Figure 5. Keywords clustering knowledge graph.

Table 5. Main cluster of multimodal transport of maritime logistics research (TOP 5).

Cluster ID

Cluster labels

The main keywords contained

#0

Container

Sea-rail combined transport, informatization, countermeasure analysis, seamless connection,
Guangdong Province, countermeasures and suggestions, information platform, energy saving and emission reduction, pricing, development status, logistics mode, development strategy, container capacity, Yaji Railway, connection scheme, construction, regional economy,
Lianyungang, train operation, train arrival, bridge movement, slot assignment, port area,
external factors, industrial development.

#1

Revenue
management

Container, optimization model, Ningbo, dynamic pricing, revenue management,
reloading operation, Shanghai, influencing factors, slot allocation, hub, threat, advantages,
disadvantages, opportunities, transportation, basic ideas, accelerated development,
policy suggestions, bulk logistics, reloading cost, seamless transportation.

#2

The Belt and
Road

The belt and road initiative, Ningbo Port, sea-land combined transport, Xiamen Port,
China-Europe train, supporting policies, effectiveness, Shanghai Port, development
research, balance check, planning research, sustainable development, coil steel.

#3

Multimodal
transport

Multimodal transport, empty container transportation, inland river transportation,
transportation chain, railway transportation, regional logistics, information coordination,
service platform, waterway transportation, obstacles, service process, foreign trade goods,
whole-course logistics, railway ferry, Nantong, system construction.

#4

Internet of
things

Port, Dalian Port, Internet of Things, River-sea combined transport, port logistics,
information system, business collaboration, logistics industry, low-carbon economy,
station, real-time monitoring, job dispatch, operation mode, mobile terminal.

According to the different labels and clustering contents of the five clusters, after studying the literature, they are summarized into the following five research topics:

1) Structure optimization and system construction of container sea-rail combined transport.

System structure determines system function (Xie, Li, Wei, Jiang, & Xie, 2016; Xie, Ni, Zhang, & Wei, 2019; Li, Xie, & Yang, 2014; Wei, Chen, Xie, & Peng, 2022).
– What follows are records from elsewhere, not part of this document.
theorem thermalTrip_trips {n : Nat} {s : State}
    (hn : (junctions.contains n || (decide (0x18 ≤ n) && decide (n ≤ 0x1F))) = true) (hhot : 880 ≤ sensorOf s n)
    (hfirst : s.clk.tripped = false) :
    exec (.thermalTrip n) s = .next { tripLogged s n (sensorOf s n) with
      clk := { (tripLogged s n (sensorOf s n)).clk with runs := false, tripped := true, thermtrip := true } } := by
  have harm : exec (.thermalTrip n) s = execThermalTrip n s := rfl
  rw [harm, execThermalTrip, hn, Bool.not_true, if_neg Bool.false_ne_true]
  exact if_neg (by simp [hfirst, Int.not_lt.mpr hhot])

theorem tripLogged_effect (s : State) (sensor : Nat) (t : Int) :
    SameMemory s (tripLogged s sensor t) ∧ faultUnacked (tripLogged s sensor t) ∧
      (∀ d ∈ tripList s, tripStops d (tripLogged s sensor t)) ∧
      ∀ d, d ∉ tripList s → getD (tripLogged s sensor t) d = getD s d := by
  have hmemory : ∀ (u : State) (d : Nat), SameMemory u (tripDomain sensor t u d) := fun u d =>
    (sameMemory_of_onlyLogged (onlyLogged_trans (onlyLogged_writeRecord u (tripRaised u (some d) sensor t) 0) (onlyLogged_setD ..)))
  unfold tripLogged
  dsimp only
  cases hds : tripList s with
  | nil =>
    rw [List.foldl_nil, List.isEmpty_nil, if_pos rfl]
    have hdoms := doms_writeRecord_of_none s (r := tripRaised s none sensor t) 0 rfl
    exact ⟨sameMemory_of_onlyLogged (onlyLogged_writeRecord ..), faultUnacked_writeRecord .., nofun, fun d _ => getD_of_doms hdoms d⟩
  | cons e ds =>
    rw [List.isEmpty_cons, if_neg Bool.false_ne_true]
    refine ⟨foldl_keeps (SameMemory s) (tripDomain sensor t) (fun u d hu a => (hmemory u d a).trans (hu a)) (e :: ds) s (fun _ => rfl),
      ?_, fun d hd => ?_, fun d hd => ?_⟩
    · have hset : ∀ (u : State) (d : Nat), faultUnacked (tripDomain sensor t u d) := fun u d => faultUnacked_writeRecord u _
      exact foldl_establishes faultUnacked (tripDomain sensor t) (fun u d _ => hset u d) (List.mem_cons_self ..) (fun u => hset u e) s
    · exact foldl_establishes (tripStops d) (tripDomain sensor t) (fun u f hu => tripStops_kept sensor t d u f hu) hd
        (fun u => tripStops_tripDomain sensor t u d) s
    · refine foldl_keeps_mem (fun u => getD u d = getD s d) (tripDomain sensor t) (e :: ds) (fun u f hf hu => ?_) s rfl
      exact (getD_tripDomain_other sensor t u (fun he : f = d => hd (he ▸ hf))).trans hu

theorem thermalTrip_completes (n : Nat) (s : State)
    (hn : (junctions.contains n || (decide (0x18 ≤ n) && decide (n ≤ 0x1F))) = true) (hhot : 880 ≤ sensorOf s n)
    (hfirst : s.clk.tripped = false) :
    ∃ t, exec (.thermalTrip n) s = .next t ∧ SameMemory s t ∧ t.clk.runs = false ∧ thermtripLow t = true ∧
      (∀ d, d < 8 → (getD s d).st.runs = true → (getD t d).st = .faulted ∧ (getD t d).stopDue = true) ∧
      (∀ d, d < 8 → (getD s d).st.runs = false → getD t d = getD s d) ∧ faultLow t = true := by
  have hexec := thermalTrip_trips hn hhot hfirst
  obtain ⟨hmem, hlog, hstops, hkept⟩ := tripLogged_effect s n (sensorOf s n)
  generalize tripLogged s n (sensorOf s n) = u at hexec hmem hlog hstops hkept
  have hmember : ∀ d, d < 8 → (d ∈ tripList s ↔ (getD s d).st.runs = true) := fun d hd => by
    simp [tripList, domRuns, hd]
  refine ⟨_, hexec, hmem, rfl, rfl, fun d hd hruns => hstops d ((hmember d hd).mpr hruns), fun d hd hidle => hkept d fun hin => ?_,
    faultLow_of_unacked hlog⟩
  exact Bool.false_ne_true (hidle.symm.trans ((hmember d hd).mp hin))

/-- Settles O52: telemetry and windows by what they write, readings through the highest of the junctions, the trip through the
records that it writes. -/
theorem powerEventsComplete : Obligations.PowerEventsComplete :=
  ⟨regulatorTelemetryRead_completes, powerWindowEnd_completes, thermalReading_completes, thermalTrip_completes⟩

end Sys2Proof.Machine
end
In the initial stage of multimodal transport of maritime logistics in China, container transport was the main mode, and the mode of transport was mainly sea-rail combined transport. The transportation structure of many ports is chaotic. Although there are a large number of imports and exports, the overall transportation efficiency is low, and the cost of intermodal transportation is high. Perfecting the information system of maritime logistics multimodal transportation and accelerating the construction of container sea-rail intermodal transportation systems is one of the keys to promoting their rapid development (Mu & Li, 2010). system dynamics is a method commonly used for structural analysis of systems (Xie, Wei, Chen, & Huang, 2020; Bao, Xie, & Huang, 2021; Huang, Chen, Xie, Wei, Feng, & Wu, 2021). In the study of the container sea-rail combined transport system, Wu Huirong and others applied the method of system dynamics to analyze the causal feedback relationship between the container sea-rail combined transport system and internal and external influencing factors and put forward countermeasures and suggestions to establish and improve the system mechanism and system and optimize the collection and distribution structure (Wu et al., 2013). Under the overall layout of China’s optimized transportation development environment, it is the most important thing to build a collection and distribution system structure and establish an open system of container sea-rail combined transport so as to improve the overall transportation quality and promote the benign development of multimodal transport in maritime logistics (Ye, 2014; Wang & Chen, 2023).

2) The multimodal transport of maritime logistics model and the theoretical practice.

At the present stage, the development of China’s maritime logistics and multimodal transport is influenced by many factors, such as economic development and infrastructure construction. It is beneficial to target the problems that restrict the development of maritime logistics multimodal transport and promote its construction and development (Zong et al., 2015) by clarifying the internal logical relationship between various factors and grasping the degree of influence of each factor. In view of the challenges faced by container sea-rail combined transport and its unique operational characteristics, it is particularly important and feasible to adopt a revenue management system. On this basis, Darren Liu and Yang Hualong established a conceptual model of the revenue management system of container sea-rail combined transport and analyzed it, which provided a framework for the practical application of revenue management theory (Liu & Yang, 2012). In addition, Ji Mingjun and others used the customer value theory to analyze the relationship between the customer’s railway transportation demand and price for sea-rail combined transport, and designed an operation optimization model with the goal of maximizing profits in order to explore the maximum profit in practical application (Ji et al., 2018).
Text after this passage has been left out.